*** Opening of Records for processing ***

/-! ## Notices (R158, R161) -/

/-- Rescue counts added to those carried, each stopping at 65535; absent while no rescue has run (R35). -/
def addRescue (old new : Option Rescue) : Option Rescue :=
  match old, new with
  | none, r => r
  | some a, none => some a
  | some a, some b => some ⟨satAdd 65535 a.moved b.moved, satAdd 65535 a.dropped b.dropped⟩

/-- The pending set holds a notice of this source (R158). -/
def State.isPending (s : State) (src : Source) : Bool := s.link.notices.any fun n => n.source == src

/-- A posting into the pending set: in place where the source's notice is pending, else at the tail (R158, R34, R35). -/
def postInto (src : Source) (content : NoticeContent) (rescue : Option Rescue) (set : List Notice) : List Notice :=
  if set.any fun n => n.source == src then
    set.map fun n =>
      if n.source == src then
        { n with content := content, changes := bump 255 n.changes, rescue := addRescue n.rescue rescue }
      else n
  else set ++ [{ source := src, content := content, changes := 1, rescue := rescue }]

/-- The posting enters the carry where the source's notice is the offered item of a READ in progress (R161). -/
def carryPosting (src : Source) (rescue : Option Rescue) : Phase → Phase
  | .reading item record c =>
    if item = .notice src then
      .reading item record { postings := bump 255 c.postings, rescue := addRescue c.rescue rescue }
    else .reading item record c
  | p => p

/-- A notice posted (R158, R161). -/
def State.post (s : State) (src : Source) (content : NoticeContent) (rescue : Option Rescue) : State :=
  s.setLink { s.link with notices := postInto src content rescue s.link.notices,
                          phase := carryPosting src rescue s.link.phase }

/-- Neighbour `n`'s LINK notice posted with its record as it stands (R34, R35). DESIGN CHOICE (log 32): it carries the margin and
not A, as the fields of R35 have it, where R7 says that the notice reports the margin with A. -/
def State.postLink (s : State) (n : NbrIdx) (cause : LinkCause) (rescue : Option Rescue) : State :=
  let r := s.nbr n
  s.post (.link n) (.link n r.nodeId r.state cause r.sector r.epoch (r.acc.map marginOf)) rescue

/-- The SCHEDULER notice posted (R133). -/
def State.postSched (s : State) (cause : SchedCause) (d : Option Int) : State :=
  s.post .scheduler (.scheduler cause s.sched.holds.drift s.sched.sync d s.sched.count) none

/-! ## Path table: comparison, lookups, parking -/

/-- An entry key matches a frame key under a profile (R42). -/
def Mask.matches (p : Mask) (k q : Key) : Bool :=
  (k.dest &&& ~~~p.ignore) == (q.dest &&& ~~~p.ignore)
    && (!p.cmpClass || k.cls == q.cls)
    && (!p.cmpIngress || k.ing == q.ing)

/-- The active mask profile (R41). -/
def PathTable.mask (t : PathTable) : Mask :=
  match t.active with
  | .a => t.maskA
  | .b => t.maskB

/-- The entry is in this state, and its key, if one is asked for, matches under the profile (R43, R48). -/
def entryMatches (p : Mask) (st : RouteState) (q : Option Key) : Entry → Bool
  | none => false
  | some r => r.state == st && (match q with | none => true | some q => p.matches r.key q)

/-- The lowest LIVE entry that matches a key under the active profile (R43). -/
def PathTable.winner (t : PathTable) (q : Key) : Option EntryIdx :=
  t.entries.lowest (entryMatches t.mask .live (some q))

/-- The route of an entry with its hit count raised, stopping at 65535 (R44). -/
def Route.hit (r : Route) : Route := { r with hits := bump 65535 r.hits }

*** Close of Records for processing ***

#### [Instructions for the task]
Retype the data precisely.

#### [Answer for the task]
/-! ## Notices (R158, R161) -/

/-- Rescue counts added to those carried, each stopping at 65535; absent while no rescue has run (R35). -/
def addRescue (old new : Option Rescue) : Option Rescue :=
  match old, new with
  | none, r => r
  | some a, none => some a
  | some a, some b => some ⟨satAdd 65535 a.moved b.moved, satAdd 65535 a.dropped b.dropped⟩

/-- The pending set holds a notice of this source (R158). -/
def State.isPending (s : State) (src : Source) : Bool := s.link.notices.any fun n => n.source == src

/-- A posting into the pending set: in place where the source's notice is pending, else at the tail (R158, R34, R35). -/
def postInto (src : Source) (content : NoticeContent) (rescue : Option Rescue) (set : List Notice) : List Notice :=
  if set.any fun n => n.source == src then
    set.map fun n =>
      if n.source == src then
        { n with content := content, changes := bump 255 n.changes, rescue := addRescue n.rescue rescue }
      else n
  else set ++ [{ source := src, content := content, changes := 1, rescue := rescue }]

/-- The posting enters the carry where the source's notice is the offered item of a READ in progress (R161). -/
def carryPosting (src : Source) (rescue : Option Rescue) : Phase → Phase
  | .reading item record c =>
    if item = .notice src then
      .reading item record { postings := bump 255 c.postings, rescue := addRescue c.rescue rescue }
    else .reading item record c
  | p => p

/-- A notice posted (R158, R161). -/
def State.post (s : State) (src : Source) (content : NoticeContent) (rescue : Option Rescue) : State :=
  s.setLink { s.link with notices := postInto src content rescue s.link.notices,
                          phase := carryPosting src rescue s.link.phase }

/-- Neighbour `n`'s LINK notice posted with its record as it stands (R34, R35). DESIGN CHOICE (log 32): it carries the margin and
not A, as the fields of R35 have it, where R7 says that the notice reports the margin with A. -/
def State.postLink (s : State) (n : NbrIdx) (cause : LinkCause) (rescue : Option Rescue) : State :=
  let r := s.nbr n
  s.post (.link n) (.link n r.nodeId r.state cause r.sector r.epoch (r.acc.map marginOf)) rescue

/-- The SCHEDULER notice posted (R133). -/
def State.postSched (s : State) (cause : SchedCause) (d : Option Int) : State :=
  s.post .scheduler (.scheduler cause s.sched.holds.drift s.sched.sync d s.sched.count) none

/-! ## Path table: comparison, lookups, parking -/

/-- An entry key matches a frame key under a profile (R42). -/
def Mask.matches (p : Mask) (k q : Key) : Bool :=
  (k.dest &&& ~~~p.ignore) == (q.dest &&& ~~~p.ignore)
    && (!p.cmpClass || k.cls == q.cls)
    && (!p.cmpIngress || k.ing == q.ing)

/-- The active mask profile (R41). -/
def PathTable.mask (t : PathTable) : Mask :=
  match t.active with
  | .a => t.maskA
  | .b => t.maskB

/-- The entry is in this state, and its key, if one is asked for, matches under the profile (R43, R48). -/
def entryMatches (p : Mask) (st : RouteState) (q : Option Key) : Entry → Bool
  | none => false
  | some r => r.state == st && (match q with | none => true | some q => p.matches r.key q)

/-- The lowest LIVE entry that matches a key under the active profile (R43). -/
def PathTable.winner (t : PathTable) (q : Key) : Option EntryIdx :=
  t.entries.lowest (entryMatches t.mask .live (some q))

/-- The route of an entry with its hit count raised, stopping at 65535 (R44). -/
def Route.hit (r : Route) : Route := { r with hits := bump 65535 r.hits }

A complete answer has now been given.